Aim of the exercise –
Report back every line from the entries below in which the word "latency" occurs.

....

-- ==== Sys2Proof/Machine/VecCore.lean ====
section
/-! DEFINITION. The vector engine's issue and write ticks (spec/03_encodings.md R75 to R77) and its words for shapes, data
movement, arithmetic, masks and loops (spec/06_vector_core.md R132 to R154). -/

namespace Sys2Proof.Machine

/-! ## Timing (R74, R75) -/

/-- Elements of a type that the engine handles in a tick. -/
def lanes (t : ElemType) : Nat := if t.width = 32 then 128 else 256

/-- n(i) of a word of type `t` (R75). -/
def VecUnit.beats (u : VecUnit) (t : ElemType) : Nat := ceilDiv u.count (lanes t)

/-- The type fits the shape (R14). -/
def VecUnit.fits (u : VecUnit) (bits : Nat) : Bool := decide (u.count * (bits / 8) ≤ 4096)

/-- Words that a vector word takes: the modifier is one of its own (R62). -/
def modLen (m : Option Modifier) : Nat := if m.isSome then 2 else 1

/-- What a modifier adds to a latency (R74). -/
def modLat (m : Option Modifier) : Nat := if m.isSome then 1 else 0

/-! ## The upc and loops (R62, R152) -/

/-- Stage predicates of pass `p` (R152). -/
def stagePreds (p n st : Nat) : BitVec 8 :=
  BitVec.ofNat 8 ((List.range 8).foldl (fun acc j =>
    if j < st ∧ j ≤ p ∧ p - j < n then acc + 2 ^ j else acc) 0)

/-- The end of a loop's body. -/
def VLoop.bodyEnd (l : VLoop) : Nat := l.u + 1 + l.l

/-- The upc moves to `upc`; where that is the end of an active loop's body, the pass ends (R152). -/
def Core.vecGo (c : Core) (upc nextAt : Nat) : Core :=
  let r := { c.runOf .vector with upc := BitVec.ofNat 24 upc, nextAt := nextAt }
  match c.vec.loop with
  | none => c.setRun .vector r
  | some l =>
    if upc ≠ l.bodyEnd then c.setRun .vector r
    else
      let rb := c.vec.rb + 1
      if l.p + 1 < l.n + l.s - 1 then
        ({ c with vec := { c.vec with rb := rb, sg := stagePreds (l.p + 1) l.n l.s,
                                      loop := some { l with p := l.p + 1 } } }).setRun .vector
          { r with upc := BitVec.ofNat 24 (l.u + 1) }
      else ({ c with vec := { c.vec with rb := rb, sg := 0xFF, loop := none } }).setRun .vector r

/-- The word is issued: the engine moves past its `len` words, and its next word may issue from tick T + n + h on. -/
def State.vecNext (s : State) (len n : Nat) (h : Hold) : State :=
  s.setMe (s.me.vecGo ((s.run .vector).upc.toNat + len) (s.tick + n + h.toNat))

/-! ## Results on their way (R75, R76) -/

/-- What a word will write: its bits, the bits it writes, and its flags. -/
structure VOut where
  val   : BitVec 32768
  mask  : BitVec 32768
  flags : Flags
  deriving DecidableEq, Repr

/-- Nothing to write. -/
def VOut.nothing (fl : Flags) : VOut := { val := 0, mask := 0, flags := fl }

/-- The result of a word with elements of width `w`: `f q` gives the encoding and flags of element `q`, or none where the
word writes nothing. -/
def vOut (w n : Nat) (f : Nat → Option (Nat × Flags)) : VOut :=
  let xs := (List.range n).map f
  { val := BitVec.ofNat 32768 (vPack w (xs.map (fun x => match x with
      | none => 0
      | some (v, _) => v)))
    mask := BitVec.ofNat 32768 (vPack w (xs.map (fun x => if x.isSome then 2 ^ w - 1 else 0)))
    flags := xs.foldl (fun acc x => match x with
      | none => acc
      | some (_, fl) => acc ||| fl) 0 }

/-- A read of a register is undersized, or a write with write tick `wt` (R76). -/
def VecUnit.undersized (u : VecUnit) (tick wt : Nat) (srcs : List (Fin 32)) (d : Option (Fin 32)) : Bool :=
  u.pending.any (fun p =>
    match p.dst with
    | none => false
    | some r => (srcs.contains r && decide (tick < p.at_)) || (d == some r && decide (wt ≤ p.at_)))

/-- A word between issue and retirement. -/
def Core.vecPend (c : Core) (wt : Nat) (d : Option (Fin 32)) (o : VOut) : Core :=
  let w : VWrite :=
    { at_ := wt, dst := d, val := o.val, mask := o.mask, flags := o.flags, slot := some (c.runOf .vector).owner }
  { c with vec := { c.vec with pending := c.vec.pending ++ [w] } }

/-- An enabled exception (R140). -/
def Run.traps (r : Run) (fl : Flags) : Bool := fl &&& r.cfg.trapen != 0

/-- A vector word issues (R65, R75 to R77, R140): the hold fault comes after the entry's own checks, and an enabled
exception after it. A word that traps writes nothing and merges its flags. `effect` is what it does at issue beside its
register. -/
def State.vecIssue (s : State) (h : Hold) (len n wt : Nat) (srcs : List VReg) (d : Option VReg) (o : VOut)
    (effect : State → State) : State :=
  let u := s.me.vec
  let dp := d.map u.phys
  if (s.run .vector).cfg.holdchk && u.undersized s.tick wt (srcs.map u.phys) dp then s.engFault .vector 0x06 0 0 0
  else if (s.run .vector).traps o.flags then
    (s.setMe (s.me.vecPend wt none (VOut.nothing o.flags))).engFault .vector 0x0E 0 0 0
  else
    let s1 := effect s
    (s1.setMe (s1.me.vecPend wt dp o)).vecNext len n h

/-- A word of type `t` that writes a register, with latency `lat` (R74). -/
def State.vecWord (s : State) (h : Hold) (m : Option Modifier) (t : ElemType) (lat : Nat) (srcs : List VReg) (d : VReg)
    (o : VOut) : State :=
  let n := s.me.vec.beats t
  s.vecIssue h (modLen m) n (s.tick + n + lat + modLat m) srcs (some d) o id

/-- A ctl word: it retires in the next tick (R75). -/
def State.vecCtl (s : State) (h : Hold) (srcs : List VReg) (fl : Flags) (effect : State → State) : State :=
  s.vecIssue h 1 1 (s.tick + 1) srcs none (VOut.nothing fl) effect

/-- The acting core's vector unit replaced. -/
def State.setVec (s : State) (u : VecUnit) : State := s.setMe { s.me with vec := u }

/-- A vector word faults at issue. -/
def State.vecFault (s : State) (cause addr : Nat) : State := s.engFault .vector cause 0 0 addr

/-- VECTOR_WRITEBACK (R75, R264): the first pending word that is due writes its elements and merges its flags (R31). -/
def State.vectorWriteback (s : State) : State :=
  let c := s.me
  let tick := s.tick
  match c.vec.pending.find? (fun w => decide (w.at_ ≤ tick)) with
  | none => s
  | some w =>
    let v :=
      match w.dst with
      | none => c.vec.v
      | some r => vset c.vec.v r ((vget c.vec.v r &&& ~~~w.mask) ||| (w.val &&& w.mask))
    let c1 := { c with vec := { c.vec with v := v, pending := c.vec.pending.erase w } }
    match w.slot with
    | none => s.setMe c1
    | some i => s.setMe (c1.setTask i ((c1.task i).mergeFlags tick w.flags))

/-- VECTOR_WRITEBACK. -/
def execVectorWriteback (s : State) : Res :=
  match s.ev with
  | .vectorWriteback => .next s.vectorWriteback
  | _ => .next s

/-! ## Shape and memory (R133 to R138) -/

/-- R133. -/
def execVshape (h : Hold) (vp : VpReg) (s : State) : Res :=
  let w := s.vp .vector vp
  let rows := bitsOf w 0 10 + 1
  let cols := bitsOf w 10 12 + 1
  if bitsOf w 22 42 ≠ 0 ∨ 4096 < rows * cols then .next (s.vecFault 0x0A 0)
  else .next (s.vecCtl h [] 0 (fun s => s.setVec { s.me.vec with rows := rows, cols := cols }))

/-- A vector access to scratchpad: its place, the format that fixes its sizes, and its row stride (R134, R135, R310). -/
structure VAcc where
  place  : Place
  bankF  : Fmt
  size   : Fmt
  stride : Nat
  deriving DecidableEq, Repr

/-- The access of a vp register for type `t`, before any check. -/
def State.vAcc (s : State) (w : Word64) (t : ElemType) : VAcc :=
  let c := s.me
  let p := c.place (bit w.toNat 63) (Fin.ofNat 64 (bitsOf w 56 6)) (bitsOf w 17 4) (bitsOf w 0 17)
  let f := c.bankFmt p.bank
  let sz := sizeFmt f t.fmt
  { place := p, bankF := f, size := sz,
    stride := if bitsOf w 21 17 = 0 then rowBytes sz c.vec.cols else bitsOf w 21 17 }

/-- The checks of vld and vst (R135, R136): alignment, then the shape limit, must-be-0 fields and bounds over the whole
footprint, then the tile. -/
def State.admitRows (s : State) (w : Word64) (a : VAcc) (t : ElemType) : Admit :=
  let u := s.me.vec
  let span := (u.rows - 1) * a.stride + rowBytes a.size u.cols
  let m := a.size.bits / 8
  if (m = 2 ∨ m = 4) ∧ (a.place.off % m ≠ 0 ∨ (1 < u.rows ∧ a.stride % m ≠ 0)) then .fault 0x07
  else if !u.fits t.width ∨ (vpAddr? w).isNone ∨ !a.place.fits a.place.off span then .fault 0x0A
  else s.admitTile a.place a.place.off span

/-- The scratchpad place of element (i, j). -/
def VAcc.at_ (a : VAcc) (i j : Nat) : ElemAt := elemAt a.size (a.place.byte (a.place.off + i * a.stride)) j

/-- A vp register of the acting vector run written. -/
def State.setVp (s : State) (i : VpReg) (w : Word64) : State :=
  let r := s.run .vector
  s.setMe (s.me.setRun .vector { r with vp := vset r.vp i w })

/-- The low field of a vp register replaced. -/
def lowField (w : Word64) (n v : Nat) : Word64 := BitVec.ofNat 64 (w.toNat - fld w.toNat 0 n + v % 2 ^ n)

/-- vld and vst with `inc` move the offset past the rows (R137). -/
def State.incOff (s : State) (inc : Bool) (vp : VpReg) (a : VAcc) : State :=
  if inc then
    let w := s.vp .vector vp
    s.setVp vp (lowField w 17 (bitsOf w 0 17 + s.me.vec.rows * a.stride))
  else s

/-- Row and column of a position. -/
def VecUnit.at_ (u : VecUnit) (q : Nat) : Nat × Nat := (q / u.cols, q % u.cols)

/-- The elements a vld writes (R137). -/
def State.loadOut (s : State) (a : VAcc) (t : ElemType) : VOut :=
  let u := s.me.vec
  vOut t.width u.count (fun q =>
    if maskBit u.top q then
      let (i, j) := u.at_ q
      some (convert a.bankF t.fmt .rne (readElem s.me.scratch a.size (a.at_ i j)))
    else none)

/-- R137. -/
def execVld (h : Hold) (t : ElemType) (inc : Bool) (d : VReg) (vp : VpReg) (s : State) : Res :=
  let w := s.vp .vector vp
  let a := s.vAcc w t
  match s.admitRows w a t with
  | .fault cause => .next (s.vecFault cause 0)
  | .wait => .next s
  | .go =>
    let n := s.me.vec.beats t
    let wt := s.tick + n + 2
    .next (s.vecIssue h 1 n wt [] (some d) (s.loadOut a t)
      (fun s => (s.setMe (s.me.holdTile a.place (wt - 1))).incOff inc vp a))

/-- Encodings written at places of the scratchpad, in order: T6 groups merge (R137, R165). -/
def storeElems (m : Memory) (f : Fmt) (xs : List (ElemAt × Nat)) : List (Nat × List Byte) :=
  (xs.foldl (fun (acc : Memory × List (Nat × List Byte)) x =>
    let bs := elemMerge acc.1 f x.1 x.2
    (Memory.store acc.1 x.1.1 bs, acc.2 ++ [(x.1.1, bs)])) (m, [])).2
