-- ==== Sys2Proof/Machine/VecSpecial.lean ====
section
/-! DEFINITION. The vector words for special functions, reductions, selection, indexing, random numbers, the predictor
check and the queues (spec/07_vector_special.md R156 to R173, R378). -/

namespace Sys2Proof.Machine

/-! ## Special functions (R157, R158) -/

/-- A special-function word. -/
def State.vecSFn (s : State) (f : SFn) (h : Sys2Proof.Hold) (m : Option Modifier) (t : ElemType) (r : Rnd) (d a : VReg) :
    State :=
  let u := s.me.vec
  let cfg := (s.run .vector).cfg
  let x := u.reg a
  s.vecTyped h m t 6 [a] d (u.each t (fun q => elemSFn t f (s.vecRm r) m cfg.clamplo cfg.clamphi (vElem x t.width q)))

/-- R157, op 0x1B. -/
def execVexp2 (h : Sys2Proof.Hold) (m : Option Modifier) (t : ElemType) (r : Rnd) (d a : VReg) (s : State) : Res :=
  .next (s.vecSFn .exp2 h m t r d a)
/-- R157, op 0x1C. -/
def execVlog2 (h : Sys2Proof.Hold) (m : Option Modifier) (t : ElemType) (r : Rnd) (d a : VReg) (s : State) : Res :=
  .next (s.vecSFn .log2 h m t r d a)
/-- R157, op 0x1D. -/
def execVrcp (h : Sys2Proof.Hold) (m : Option Modifier) (t : ElemType) (r : Rnd) (d a : VReg) (s : State) : Res :=
  .next (s.vecSFn .rcp h m t r d a)
/-- R157, op 0x1E. -/
def execVrsqrt (h : Sys2Proof.Hold) (m : Option Modifier) (t : ElemType) (r : Rnd) (d a : VReg) (s : State) : Res :=
  .next (s.vecSFn .rsqrt h m t r d a)
/-- R157, op 0x1F. -/
def execVtanh (h : Sys2Proof.Hold) (m : Option Modifier) (t : ElemType) (r : Rnd) (d a : VReg) (s : State) : Res :=
  .next (s.vecSFn .tanh h m t r d a)
/-- R157, op 0x20. -/
def execVsig (h : Sys2Proof.Hold) (m : Option Modifier) (t : ElemType) (r : Rnd) (d a : VReg) (s : State) : Res :=
  .next (s.vecSFn .sig h m t r d a)

/-! ## Reductions (R159) -/

/-- The sets of a direction: the position written, and the positions reduced in increasing order. -/
def reduceSets (dir : Dir) (rows cols : Nat) : List (Nat × List Nat) :=
  match dir with
  | .all => [(0, List.range (rows * cols))]
  | .row => (List.range rows).map (fun i => (i * cols, (List.range cols).map (fun j => i * cols + j)))
  | .col => (List.range cols).map (fun j => (j, (List.range rows).map (fun i => i * cols + j)))

/-- The exact sum of float addends that holds no NaN. -/
def sumNums (rm : RM) (xs : List Exact) : Exact × Flags :=
  let infs := xs.filter (fun x => match x with
    | .inf _ => true
    | .nan _ _ | .fin _ _ _ _ => false)
  match infs with
  | i :: rest => if rest.all (fun x => x.sign == i.sign) then (i, 0) else (Exact.genNan, fNV)
  | [] =>
    let (i, e) := xs.foldl (fun (acc : Int × Int) x =>
      match x with
      | .fin n m e _ => alignSum (decide (acc.1 < 0)) acc.1.natAbs acc.2 n m e
      | .nan _ _ | .inf _ => acc) (0, 0)
    if i = 0 then (exZero (rm == .rdn || xs.all Exact.sign), 0) else (.fin (decide (i < 0)) i.natAbs e false, 0)

/-- The sum of a set's encodings. -/
def sumSet (t : ElemType) (rm : RM) (vs : List Nat) : Nat × Flags :=
  match t.fmt.fp? with
  | none => (wrapInt t.width ((vs.map (signedOf t.width)).foldl (· + ·) 0), 0)
  | some f =>
    let xs := vs.map f.decode
    match xs, firstNan xs with
    | [], _ => (0, 0)
    | _, some n => ((f.fit rm n).1, sigFlag xs)
    | _, none =>
      let (x, fl) := sumNums rm xs
      let (b, fl2) := f.fit rm x
      (b, fl ||| fl2)

/-- The last of a list that nothing before or after it beats under `lt`. -/
def bestOf {α : Type} (lt : α → α → Bool) : List α → Option α
  | [] => none
  | x :: rest =>
    match bestOf lt rest with
    | none => some x
    | some y => if lt x y then some y else some x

....

Answer to the exercise –
/-- What a modifier adds to a latency (R74). -/
/-- A word of type `t` that writes a register, with latency `lat` (R74). -/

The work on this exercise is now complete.